I like short stories. That could be my whole review of this collection of short stories by Alice Munro, but I’ll say more. Munro received the 2013 Nobel Prize in literature, and I’m so glad my Nobel literature project gave me the impetus to read her work.
I think what I love about short stories is that they can still be interesting and heartbreaking without having much of a plot. Longer works that aren’t plot-driven can get tedious, but short stories can just concentrate on exploring one moment fully, or developing one character. I also feel like short stories are better at “show, don’t tell” than many novels are. I have a bad memory for literature, so reading is always about the journey rather than the destination for me, and I think short stories lend themselves perfectly to that kind of reading.

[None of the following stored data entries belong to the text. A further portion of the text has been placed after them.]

-- ==== Sys2Proof/Machine/Fetch.lean ====
section
/-! DEFINITION. The block fetches nothing (10_state.md R30); the analogue of program order is the order in which the host
presents its inputs (R30, 00_scope.md R11). What the next input is, and the state with it taken off the host's list. -/

namespace Sys2Proof.Machine

/-- What a step finds at the head of the host's list. -/
inductive Presented where
  /-- Nothing: the block is idle and keeps all its state (60_exceptions.md R234, 70_reset_and_hazards.md R254). -/
  | idle
  /-- The command a word spells, with the state in which it runs: presented at its instance, taken off the list. -/
  | command (i : Instr) (s : State)
  /-- A word that spells no command (30_encoding.md R74). -/
  | illegal (why : Reject)
  /-- A host input that is no command, with the state after it. -/
  | done (s : State)
  deriving DecidableEq, Repr

/-- The state with the rest of the list. -/
def State.advance (s : State) (rest : List HostInput) : State := { s with stream := rest }

/-- The state in which a command presented at instance `n` runs (R70). -/
def State.present (s : State) (n : Nat) (rest : List HostInput) : State := { s with port := n, stream := rest }

/-- The next host input (R11, R258: one list, taken in order). -/
def State.nextInput (s : State) : Presented :=
  match s.stream with
  | [] => .idle
  | .command n w :: rest =>
    match decode w with
    | .ok i => .command i (s.present n rest)
    | .error why => .illegal why
  | .hardwareReset :: rest => .done (s.advance rest).hardwareReset
  | .createCobsd n cap :: rest => .done ((s.advance rest).createCobsd n cap)
  | .createCkd n cap forward :: rest => .done ((s.advance rest).createCkd n cap forward)

/-- The word `w` of `nbits` bits put first on the host's list, presented at the current port. -/
def State.placeWord (s : State) (nbits w : Nat) : State :=
  { s with stream := .command s.port (BitVec.ofNat 16 (w % 2 ^ nbits)) :: s.stream }

end Sys2Proof.Machine
end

The stories in Hateship, Friendship, Courtship, Loveship, Marriage are beautiful and devastating. I think the first and title story stuck with me the most. Two teenagers pull a prank on a woman named Johanna. I felt anxious the entire time I read the story, and I think it wouldn’t have mattered how it ended–that anxiety was there in the middle, whether it worked out well or poorly. I thought the story did an excellent job cultivating that anxiety. By the end, it had become real dread for me. At the end, I felt relieved but not sure why.
The other two stories that stood out to me were “Floating Bridges” and “Comfort.” Both dealt with people facing diseases; one takes place during life and one after death. The second one in particular takes time to let the story grow slowly, gradually revealing the portrait of a man and a marriage.